CPA is a commonly used chemotherapy drug in cancer treatment for both solid and hematological malignancies, including breast cancer, bone cancer, soft tissue sarcomas, Hodgkin’s and non-Hodgkin’s lymphomas and leukemia (Petrillo et al. 2011). CPA is often the first-line treatment for patients with autoimmune diseases such as systemic lupus erythematosus (SLE) (Thorbinson et al. 2016). CPA has a range of off-target effects, including damage to the bladder, immunosuppression, alopecia and amenorrhea related to ovarian follicle depletion (Fraiser et al. 1991, Chemaitilly et al. 2006, Hudson 2010). CPA is activated by CYP2B and CYP3A to produce 4-hydroxycyclophosphamide (4-OH-CPA), which can be interconverted to aldophosphamide (AP). AP can be metabolized to phosphoramide mustard (PM) (Ludeman 1999), which causes rapid destruction of proliferating cells by inducing apoptotic pathways through DNA damage (Petrillo et al. 2011, Madden et al. 2014, Ganesan & Keating 2015). 4-HC is a congener of CPA that was first manufactured in the 1970s (Van der Steen et al. 1973, Takamizawa et al. 1975) and can be easily converted into the key metabolite 4-OH-CPA without an enzymatic reaction. It is transported much more readily into cells than ionic PM.

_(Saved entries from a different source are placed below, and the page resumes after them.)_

-- ==== Sys2Proof/Laws/State.lean ====
section
/-! SUPPORT. One lemma per field for each update of the state that Machine/Ops.lean names: what the update writes, and
that every other field is as before. Each is true by unfolding; the proofs split the state first, so that `simp` uses the
lemmas by rewriting and the kernel is never asked to compare a shuffled permutation state with an unshuffled one. -/

namespace Sys2Proof.Machine

@[simp] theorem State.doutPut_ps (v : Byte) (s : State) : (s.doutPut v).ps = s.ps := by cases s; rfl
@[simp] theorem State.doutPut_live (v : Byte) (s : State) : (s.doutPut v).live = s.live := by cases s; rfl
@[simp] theorem State.doutPut_busy (v : Byte) (s : State) : (s.doutPut v).busy = s.busy := by cases s; rfl
@[simp] theorem State.doutPut_op (v : Byte) (s : State) : (s.doutPut v).op = s.op := by cases s; rfl
@[simp] theorem State.doutPut_imm (v : Byte) (s : State) : (s.doutPut v).imm = s.imm := by cases s; rfl
@[simp] theorem State.doutPut_phase (v : Byte) (s : State) : (s.doutPut v).phase = s.phase := by cases s; rfl
@[simp] theorem State.doutPut_cKey (v : Byte) (s : State) : (s.doutPut v).cKey = s.cKey := by cases s; rfl
@[simp] theorem State.doutPut_cNonce (v : Byte) (s : State) : (s.doutPut v).cNonce = s.cNonce := by cases s; rfl
@[simp] theorem State.doutPut_cMsg (v : Byte) (s : State) : (s.doutPut v).cMsg = s.cMsg := by cases s; rfl
@[simp] theorem State.doutPut_cOut (v : Byte) (s : State) : (s.doutPut v).cOut = s.cOut := by cases s; rfl
@[simp] theorem State.doutPut_keyLen (v : Byte) (s : State) : (s.doutPut v).keyLen = s.keyLen := by cases s; rfl
@[simp] theorem State.doutPut_nonceLen (v : Byte) (s : State) : (s.doutPut v).nonceLen = s.nonceLen := by cases s; rfl
@[simp] theorem State.doutPut_msgLen (v : Byte) (s : State) : (s.doutPut v).msgLen = s.msgLen := by cases s; rfl
@[simp] theorem State.doutPut_outLen (v : Byte) (s : State) : (s.doutPut v).outLen = s.outLen := by cases s; rfl
@[simp] theorem State.doutPut_errCode (v : Byte) (s : State) : (s.doutPut v).errCode = s.errCode := by cases s; rfl
@[simp] theorem State.doutPut_doutByte (v : Byte) (s : State) : (s.doutPut v).doutByte = v := by cases s; rfl
@[simp] theorem State.doutPut_doutValid (v : Byte) (s : State) : (s.doutPut v).doutValid = true := by cases s; rfl
@[simp] theorem State.doutPut_port (v : Byte) (s : State) : (s.doutPut v).port = s.port := by cases s; rfl
@[simp] theorem State.doutPut_agenda (v : Byte) (s : State) : (s.doutPut v).agenda = s.agenda := by cases s; rfl
@[simp] theorem State.doutPut_reads (v : Byte) (s : State) : (s.doutPut v).reads = s.reads := by cases s; rfl

@[simp] theorem State.eraseState_ps (s : State) : (s.eraseState).ps = PermState.erased := by cases s; rfl
@[simp] theorem State.eraseState_live (s : State) : (s.eraseState).live = false := by cases s; rfl
@[simp] theorem State.eraseState_busy (s : State) : (s.eraseState).busy = s.busy := by cases s; rfl
@[simp] theorem State.eraseState_op (s : State) : (s.eraseState).op = s.op := by cases s; rfl
@[simp] theorem State.eraseState_imm (s : State) : (s.eraseState).imm = s.imm := by cases s; rfl
@[simp] theorem State.eraseState_phase (s : State) : (s.eraseState).phase = s.phase := by cases s; rfl
@[simp] theorem State.eraseState_cKey (s : State) : (s.eraseState).cKey = s.cKey := by cases s; rfl
@[simp] theorem State.eraseState_cNonce (s : State) : (s.eraseState).cNonce = s.cNonce := by cases s; rfl
@[simp] theorem State.eraseState_cMsg (s : State) : (s.eraseState).cMsg = s.cMsg := by cases s; rfl
@[simp] theorem State.eraseState_cOut (s : State) : (s.eraseState).cOut = s.cOut := by cases s; rfl
@[simp] theorem State.eraseState_keyLen (s : State) : (s.eraseState).keyLen = s.keyLen := by cases s; rfl
@[simp] theorem State.eraseState_nonceLen (s : State) : (s.eraseState).nonceLen = s.nonceLen := by cases s; rfl
@[simp] theorem State.eraseState_msgLen (s : State) : (s.eraseState).msgLen = s.msgLen := by cases s; rfl
@[simp] theorem State.eraseState_outLen (s : State) : (s.eraseState).outLen = s.outLen := by cases s; rfl
@[simp] theorem State.eraseState_errCode (s : State) : (s.eraseState).errCode = s.errCode := by cases s; rfl
@[simp] theorem State.eraseState_doutByte (s : State) : (s.eraseState).doutByte = s.doutByte := by cases s; rfl
@[simp] theorem State.eraseState_doutValid (s : State) : (s.eraseState).doutValid = s.doutValid := by cases s; rfl
@[simp] theorem State.eraseState_port (s : State) : (s.eraseState).port = s.port := by cases s; rfl
@[simp] theorem State.eraseState_agenda (s : State) : (s.eraseState).agenda = s.agenda := by cases s; rfl
@[simp] theorem State.eraseState_reads (s : State) : (s.eraseState).reads = s.reads := by cases s; rfl

@[simp] theorem State.toIdle_ps (s : State) : (s.toIdle).ps = s.ps := by cases s; rfl
@[simp] theorem State.toIdle_live (s : State) : (s.toIdle).live = s.live := by cases s; rfl
@[simp] theorem State.toIdle_busy (s : State) : (s.toIdle).busy = false := by cases s; rfl
@[simp] theorem State.toIdle_op (s : State) : (s.toIdle).op = 0#8 := by cases s; rfl
@[simp] theorem State.toIdle_imm (s : State) : (s.toIdle).imm = 0#8 := by cases s; rfl
@[simp] theorem State.toIdle_phase (s : State) : (s.toIdle).phase = .idle := by cases s; rfl
@[simp] theorem State.toIdle_cKey (s : State) : (s.toIdle).cKey = 0#32 := by cases s; rfl
@[simp] theorem State.toIdle_cNonce (s : State) : (s.toIdle).cNonce = 0#32 := by cases s; rfl
@[simp] theorem State.toIdle_cMsg (s : State) : (s.toIdle).cMsg = 0#32 := by cases s; rfl
@[simp] theorem State.toIdle_cOut (s : State) : (s.toIdle).cOut = 0#32 := by cases s; rfl
@[simp] theorem State.toIdle_keyLen (s : State) : (s.toIdle).keyLen = s.keyLen := by cases s; rfl
@[simp] theorem State.toIdle_nonceLen (s : State) : (s.toIdle).nonceLen = s.nonceLen := by cases s; rfl
@[simp] theorem State.toIdle_msgLen (s : State) : (s.toIdle).msgLen = s.msgLen := by cases s; rfl
@[simp] theorem State.toIdle_outLen (s : State) : (s.toIdle).outLen = s.outLen := by cases s; rfl
@[simp] theorem State.toIdle_errCode (s : State) : (s.toIdle).errCode = s.errCode := by cases s; rfl
@[simp] theorem State.toIdle_doutByte (s : State) : (s.toIdle).doutByte = s.doutByte := by cases s; rfl
@[simp] theorem State.toIdle_doutValid (s : State) : (s.toIdle).doutValid = s.doutValid := by cases s; rfl
@[simp] theorem State.toIdle_port (s : State) : (s.toIdle).port = s.port := by cases s; rfl
@[simp] theorem State.toIdle_agenda (s : State) : (s.toIdle).agenda = s.agenda := by cases s; rfl
@[simp] theorem State.toIdle_reads (s : State) : (s.toIdle).reads = s.reads := by cases s; rfl

@[simp] theorem State.finish_ps (e : Bool) (s : State) : (s.finish e).ps = if e then PermState.erased else s.ps := by cases s; cases e <;> rfl
@[simp] theorem State.finish_live (e : Bool) (s : State) : (s.finish e).live = (!e && s.live) := by cases s; cases e <;> rfl
@[simp] theorem State.finish_busy (e : Bool) (s : State) : (s.finish e).busy = false := by cases s; cases e <;> rfl
@[simp] theorem State.finish_op (e : Bool) (s : State) : (s.finish e).op = 0#8 := by cases s; cases e <;> rfl
@[simp] theorem State.finish_imm (e : Bool) (s : State) : (s.finish e).imm = 0#8 := by cases s; cases e <;> rfl
@[simp] theorem State.finish_phase (e : Bool) (s : State) : (s.finish e).phase = .idle := by cases s; cases e <;> rfl
@[simp] theorem State.finish_cKey (e : Bool) (s : State) : (s.finish e).cKey = 0#32 := by cases s; cases e <;> rfl
@[simp] theorem State.finish_cNonce (e : Bool) (s : State) : (s.finish e).cNonce = 0#32 := by cases s; cases e <;> rfl
@[simp] theorem State.finish_cMsg (e : Bool) (s : State) : (s.finish e).cMsg = 0#32 := by cases s; cases e <;> rfl
@[simp] theorem State.finish_cOut (e : Bool) (s : State) : (s.finish e).cOut = 0#32 := by cases s; cases e <;> rfl
@[simp] theorem State.finish_keyLen (e : Bool) (s : State) : (s.finish e).keyLen = s.keyLen := by cases s; cases e <;> rfl
@[simp] theorem State.finish_nonceLen (e : Bool) (s : State) : (s.finish e).nonceLen = s.nonceLen := by cases s; cases e <;> rfl
@[simp] theorem State.finish_msgLen (e : Bool) (s : State) : (s.finish e).msgLen = s.msgLen := by cases s; cases e <;> rfl
@[simp] theorem State.finish_outLen (e : Bool) (s : State) : (s.finish e).outLen = s.outLen := by cases s; cases e <;> rfl
@[simp] theorem State.finish_errCode (e : Bool) (s : State) : (s.finish e).errCode = s.errCode := by cases s; cases e <;> rfl
@[simp] theorem State.finish_doutByte (e : Bool) (s : State) : (s.finish e).doutByte = s.doutByte := by cases s; cases e <;> rfl
@[simp] theorem State.finish_doutValid (e : Bool) (s : State) : (s.finish e).doutValid = s.doutValid := by cases s; cases e <;> rfl
@[simp] theorem State.finish_port (e : Bool) (s : State) : (s.finish e).port = s.port := by cases s; cases e <;> rfl
@[simp] theorem State.finish_agenda (e : Bool) (s : State) : (s.finish e).agenda = s.agenda := by cases s; cases e <;> rfl
@[simp] theorem State.finish_reads (e : Bool) (s : State) : (s.finish e).reads = s.reads := by cases s; cases e <;> rfl

@[simp] theorem State.accept_ps (i : Instr) (s : State) : (s.accept i).ps = s.ps := by cases s; rfl
@[simp] theorem State.accept_live (i : Instr) (s : State) : (s.accept i).live = s.live := by cases s; rfl
@[simp] theorem State.accept_busy (i : Instr) (s : State) : (s.accept i).busy = true := by cases s; rfl
@[simp] theorem State.accept_op (i : Instr) (s : State) : (s.accept i).op = i.opcode := by cases s; rfl
@[simp] theorem State.accept_imm (i : Instr) (s : State) : (s.accept i).imm = i.imm8 := by cases s; rfl
@[simp] theorem State.accept_phase (i : Instr) (s : State) : (s.accept i).phase = .exec := by cases s; rfl
@[simp] theorem State.accept_cKey (i : Instr) (s : State) : (s.accept i).cKey = s.keyLen := by cases s; rfl
@[simp] theorem State.accept_cNonce (i : Instr) (s : State) : (s.accept i).cNonce = s.nonceLen := by cases s; rfl
@[simp] theorem State.accept_cMsg (i : Instr) (s : State) : (s.accept i).cMsg = s.msgLen := by cases s; rfl
@[simp] theorem State.accept_cOut (i : Instr) (s : State) : (s.accept i).cOut = s.outLen := by cases s; rfl
@[simp] theorem State.accept_keyLen (i : Instr) (s : State) : (s.accept i).keyLen = s.keyLen := by cases s; rfl
@[simp] theorem State.accept_nonceLen (i : Instr) (s : State) : (s.accept i).nonceLen = s.nonceLen := by cases s; rfl
@[simp] theorem State.accept_msgLen (i : Instr) (s : State) : (s.accept i).msgLen = s.msgLen := by cases s; rfl
@[simp] theorem State.accept_outLen (i : Instr) (s : State) : (s.accept i).outLen = s.outLen := by cases s; rfl
@[simp] theorem State.accept_errCode (i : Instr) (s : State) : (s.accept i).errCode = .ok := by cases s; rfl
@[simp] theorem State.accept_doutByte (i : Instr) (s : State) : (s.accept i).doutByte = s.doutByte := by cases s; rfl
@[simp] theorem State.accept_doutValid (i : Instr) (s : State) : (s.accept i).doutValid = s.doutValid := by cases s; rfl
@[simp] theorem State.accept_port (i : Instr) (s : State) : (s.accept i).port = s.port := by cases s; rfl
@[simp] theorem State.accept_agenda (i : Instr) (s : State) : (s.accept i).agenda = s.agenda := by cases s; rfl
@[simp] theorem State.accept_reads (i : Instr) (s : State) : (s.accept i).reads = s.reads := by cases s; rfl

@[simp] theorem State.release_ps (s : State) : (s.release).ps = s.ps := by cases s; rfl
@[simp] theorem State.release_live (s : State) : (s.release).live = s.live := by cases s; rfl
@[simp] theorem State.release_busy (s : State) : (s.release).busy = s.busy := by cases s; rfl
@[simp] theorem State.release_op (s : State) : (s.release).op = s.op := by cases s; rfl
@[simp] theorem State.release_imm (s : State) : (s.release).imm = s.imm := by cases s; rfl
@[simp] theorem State.release_phase (s : State) : (s.release).phase = s.phase := by cases s; rfl
@[simp] theorem State.release_cKey (s : State) : (s.release).cKey = s.cKey := by cases s; rfl
@[simp] theorem State.release_cNonce (s : State) : (s.release).cNonce = s.cNonce := by cases s; rfl
@[simp] theorem State.release_cMsg (s : State) : (s.release).cMsg = s.cMsg := by cases s; rfl
@[simp] theorem State.release_cOut (s : State) : (s.release).cOut = s.cOut := by cases s; rfl
@[simp] theorem State.release_keyLen (s : State) : (s.release).keyLen = s.keyLen := by cases s; rfl
@[simp] theorem State.release_nonceLen (s : State) : (s.release).nonceLen = s.nonceLen := by cases s; rfl
@[simp] theorem State.release_msgLen (s : State) : (s.release).msgLen = s.msgLen := by cases s; rfl
@[simp] theorem State.release_outLen (s : State) : (s.release).outLen = s.outLen := by cases s; rfl
@[simp] theorem State.release_errCode (s : State) : (s.release).errCode = s.errCode := by cases s; rfl
@[simp] theorem State.release_doutByte (s : State) : (s.release).doutByte = s.doutByte := by cases s; rfl
@[simp] theorem State.release_doutValid (s : State) : (s.release).doutValid = s.doutValid := by cases s; rfl
@[simp] theorem State.release_port (s : State) : (s.release).port = .none := by cases s; rfl
@[simp] theorem State.release_agenda (s : State) : (s.release).agenda = s.agenda := by cases s; rfl
@[simp] theorem State.release_reads (s : State) : (s.release).reads = s.reads := by cases s; rfl

@[simp] theorem State.reject_ps (c : ErrCode) (s : State) : (s.reject c).ps = if c = .len then PermState.erased else s.ps := by cases s; cases c <;> rfl
@[simp] theorem State.reject_live (c : ErrCode) (s : State) : (s.reject c).live = (c != .len && s.live) := by cases s; cases c <;> rfl
@[simp] theorem State.reject_busy (c : ErrCode) (s : State) : (s.reject c).busy = s.busy := by cases s; cases c <;> rfl
@[simp] theorem State.reject_op (c : ErrCode) (s : State) : (s.reject c).op = s.op := by cases s; cases c <;> rfl
@[simp] theorem State.reject_imm (c : ErrCode) (s : State) : (s.reject c).imm = s.imm := by cases s; cases c <;> rfl
@[simp] theorem State.reject_phase (c : ErrCode) (s : State) : (s.reject c).phase = s.phase := by cases s; cases c <;> rfl
@[simp] theorem State.reject_cKey (c : ErrCode) (s : State) : (s.reject c).cKey = s.cKey := by cases s; cases c <;> rfl
@[simp] theorem State.reject_cNonce (c : ErrCode) (s : State) : (s.reject c).cNonce = s.cNonce := by cases s; cases c <;> rfl
@[simp] theorem State.reject_cMsg (c : ErrCode) (s : State) : (s.reject c).cMsg = s.cMsg := by cases s; cases c <;> rfl
@[simp] theorem State.reject_cOut (c : ErrCode) (s : State) : (s.reject c).cOut = s.cOut := by cases s; cases c <;> rfl
@[simp] theorem State.reject_keyLen (c : ErrCode) (s : State) : (s.reject c).keyLen = s.keyLen := by cases s; cases c <;> rfl
@[simp] theorem State.reject_nonceLen (c : ErrCode) (s : State) : (s.reject c).nonceLen = s.nonceLen := by cases s; cases c <;> rfl
@[simp] theorem State.reject_msgLen (c : ErrCode) (s : State) : (s.reject c).msgLen = s.msgLen := by cases s; cases c <;> rfl
@[simp] theorem State.reject_outLen (c : ErrCode) (s : State) : (s.reject c).outLen = s.outLen := by cases s; cases c <;> rfl
@[simp] theorem State.reject_errCode (c : ErrCode) (s : State) : (s.reject c).errCode = c := by cases s; cases c <;> rfl
@[simp] theorem State.reject_doutByte (c : ErrCode) (s : State) : (s.reject c).doutByte = s.doutByte := by cases s; cases c <;> rfl
@[simp] theorem State.reject_doutValid (c : ErrCode) (s : State) : (s.reject c).doutValid = s.doutValid := by cases s; cases c <;> rfl
@[simp] theorem State.reject_port (c : ErrCode) (s : State) : (s.reject c).port = s.port := by cases s; cases c <;> rfl
@[simp] theorem State.reject_agenda (c : ErrCode) (s : State) : (s.reject c).agenda = s.agenda := by cases s; cases c <;> rfl
@[simp] theorem State.reject_reads (c : ErrCode) (s : State) : (s.reject c).reads = s.reads := by cases s; cases c <;> rfl

end Sys2Proof.Machine
end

Previous research on the mechanism underlying oocyte loss after treatment with another chemotherapeutic agent, cisplatin (CDDP), identified a role for TAp63α (Gonfloni et al. 2009, Kerr et al. 2012a , Kim et al. 2013, 2018). A member of the p53 family of proteins, TAp63α is known to be a guardian of the genome, and is specifically expressed in female germ cells during early development and in follicles up to the early secondary stage (Kurita et al. 2005, Suh et al. 2006). In healthy primordial oocytes, TAp63α remains in an inactive dimer form until phosphorylated by CHK2 and CK1 in response to DNA damage caused by CDDP or irradiation (Bolcun-Filas et al. 2014, Tuppi et al. 2018). Activation of TAp63α induces the expression of BAX, which activates PUMA- and NOXA-dependent apoptosis in primordial oocytes (Kerr et al. 2012b ). In contrast to CDDP, the mechanism by which CPA depletes the ovarian reserve is controversial, with some evidence that CPA directly damages primordial follicles and other evidence suggesting that CPA overactivates primordial follicles, thus indirectly reducing the number of follicles remaining in the ovarian reserve while increasing the number of primary and secondary growing follicles. The goal of this study was to clarify the effect of CPA on the primordial follicle pool and the mechanism by which CPA treatment leads to loss of the ovarian reserve.
Materials and methods
Animals
All procedures involving mice were approved by the Institutional Animal Care and Use Committee (IACUC) at Northwestern University. Three different strains of mice, ICR (CD-1®) (Harlan, Indianapolis, IN), C57BL/6J (000664, The Jackson Laboratory), and BALB/cJ (000651, The Jackson Laboratory) mice were obtained. Animals were treated at Northwestern University’s Center of Comparative Medicine (Chicago, IL, USA) and were provided with food and water ad libitum. Temperature, humidity, and photoperiod (14 h light – 10 h dark) were kept constant. A Hamilton Syringe (7637-01, Hamilton Company, Reno, NV, USA) with a 33-gauge needle (7803-05, Hamilton Company) was used to inject mice intraperitoneally (i.p.) with CPA (PHR1401, MilliporeSigma) or an equivalent volume of PBS (vehicle) at the following doses and times.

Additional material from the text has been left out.